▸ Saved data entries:

────────

theorem firstAnswered_eq_none {s : State} :
    s.firstAnswered = none ↔ ∀ p ∈ s.table, p.closed = none → s.answered p = false := by
  simp [State.firstAnswered]

theorem firstAnswered_of_split {s : State} {p : PendingStation} {older newer : List PendingStation}
    (table : s.table = older ++ p :: newer) (before : ∀ q ∈ older, q.closed ≠ none ∨ s.answered q = false)
    (isOpen : p.closed = none) (answered : s.answered p = true) : s.firstAnswered = some p := by
  have passed : older.find? (fun q => q.closed.isNone && s.answered q) = none := by
    refine List.find?_eq_none.mpr fun q hq => ?_
    rcases before q hq with closed | waits
    · simp [closed]
    · simp [waits]
  rw [State.firstAnswered, table, List.find?_append, passed, Option.none_or,
    List.find?_cons_of_pos (by simp [isOpen, answered])]

theorem closeAnswered_of_none {s : State} (none' : s.firstAnswered = none) (fuel : Nat) : closeAnswered s fuel = s := by
  cases fuel with
  | zero => rfl
  | succ fuel => simp [closeAnswered, none']

theorem closeAnswered_of_first {s : State} {p : PendingStation} (first : s.firstAnswered = some p) (fuel : Nat) :
    closeAnswered s (fuel + 1) = closeAnswered (closeStation s p) fuel := by
  simp [closeAnswered, first]

theorem firstAnswered_eq_some {s : State} {p : PendingStation} (h : s.firstAnswered = some p) :
    p ∈ s.table ∧ p.closed.isNone = true := by
  have holds := List.find?_some h
  simp only [Bool.and_eq_true] at holds
  exact ⟨List.mem_of_find?_eq_some h, holds.1⟩

/-- As many closes as there are OPEN entries leave none answered, for each leaves fewer OPEN. -/
theorem firstAnswered_closeAnswered (fuel : Nat) (s : State) (enough : s.openCount ≤ fuel) :
    (closeAnswered s fuel).firstAnswered = none := by
  induction fuel generalizing s with
  | zero =>
    have closed := List.countP_eq_zero.mp (Nat.le_zero.mp enough)
    refine firstAnswered_eq_none.mpr fun p mem isOpen => ?_
    exact (closed p mem (by simp [isOpen])).elim
  | succ fuel ih =>
    cases first : s.firstAnswered with
    | none => rw [closeAnswered_of_none first, first]
    | some p =>
      obtain ⟨mem, isOpen⟩ := firstAnswered_eq_some first
      have fewer := openCount_closeStation mem isOpen
      rw [closeAnswered_of_first first]
      exact ih _ (by omega)

/-! ### The inputs of a station (R73) -/

theorem sampleOf_eq_none {members : List Member} {part : Part}
    (lacks : ∀ a x, (⟨a, part, some x⟩ : Member) ∉ members) : sampleOf members part = none := by
  have missing : members.find? (fun m => m.part == part && m.sample.isSome) = none := by
    refine List.find?_eq_none.mpr fun m mem holds => ?_
    simp only [Bool.and_eq_true, beq_iff_eq, Option.isSome_iff_exists] at holds
    obtain ⟨rfl, x, sample⟩ := holds
    exact lacks m.addr x (by rw [← sample]; exact mem)
  rw [sampleOf, missing, Option.bind_none]

theorem sampleOf_eq_some {members : List Member} (distinct : members.Pairwise fun x y => x.part ≠ y.part) {part : Part}
    {a : Byte} {x : Sample} (held : (⟨a, part, some x⟩ : Member) ∈ members) : sampleOf members part = some (a, x) := by
  have found : members.find? (fun m => m.part == part && m.sample.isSome) = some ⟨a, part, some x⟩ := by
    cases first : members.find? fun m => m.part == part && m.sample.isSome with
    | none => simpa using List.find?_eq_none.mp first _ held
    | some m =>
      have holds := List.find?_some first
      simp only [Bool.and_eq_true, beq_iff_eq] at holds
      exact congrArg some (List.inj_on_of_nodup_map (List.pairwise_map.mpr distinct) (List.mem_of_find?_eq_some first) held
        holds.1)
  rw [sampleOf, found]
  rfl

theorem inputsOf_left (s : State) (members : List Member) :
    ((s.inputsOf members).aL, (s.inputsOf members).hL) = Sample.rail (s.railSample members .left) := by
  unfold State.inputsOf
  dsimp only
  split <;> rfl

theorem inputsOf_right (s : State) (members : List Member) :
    ((s.inputsOf members).aR, (s.inputsOf members).hR) = Sample.rail (s.railSample members .right) := by
  unfold State.inputsOf
  dsimp only
  split <;> rfl

theorem inputsOf_of_body {s : State} {members : List Member} {a : Byte} {st : SampleStatus} {yb zb r : Option Int}
    (body : sampleOf members .body = some (a, .body st yb zb r)) :
    (s.inputsOf members).yb = yb ∧ (s.inputsOf members).zb = zb ∧ (s.inputsOf members).r = r := by
  simp [State.inputsOf, body]

theorem inputsOf_of_noBody {s : State} {members : List Member} (body : sampleOf members .body = none) :
    (s.inputsOf members).yb = none ∧ (s.inputsOf members).zb = none ∧ (s.inputsOf members).r = none := by
  simp [State.inputsOf, body]

section Rail

variable {s : State} {members : List Member} {side : Side} {a b : Byte} {x y : Sample}

theorem railSample_of_none (regular : sampleOf members (.regular side) = none)
    (taker : sampleOf members (.taker side) = none) : s.railSample members side = none := by
  simp [State.railSample, regular, taker]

────────

▸ TO DO:
List each line of the records that holds the string "held".

▸ TASK SOLUTION:
    {a : Byte} {x : Sample} (held : (⟨a, part, some x⟩ : Member) ∈ members) : sampleOf members part = some (a, x) := by
    | none => simpa using List.find?_eq_none.mp first _ held
      exact congrArg some (List.inj_on_of_nodup_map (List.pairwise_map.mpr distinct) (List.mem_of_find?_eq_some first) held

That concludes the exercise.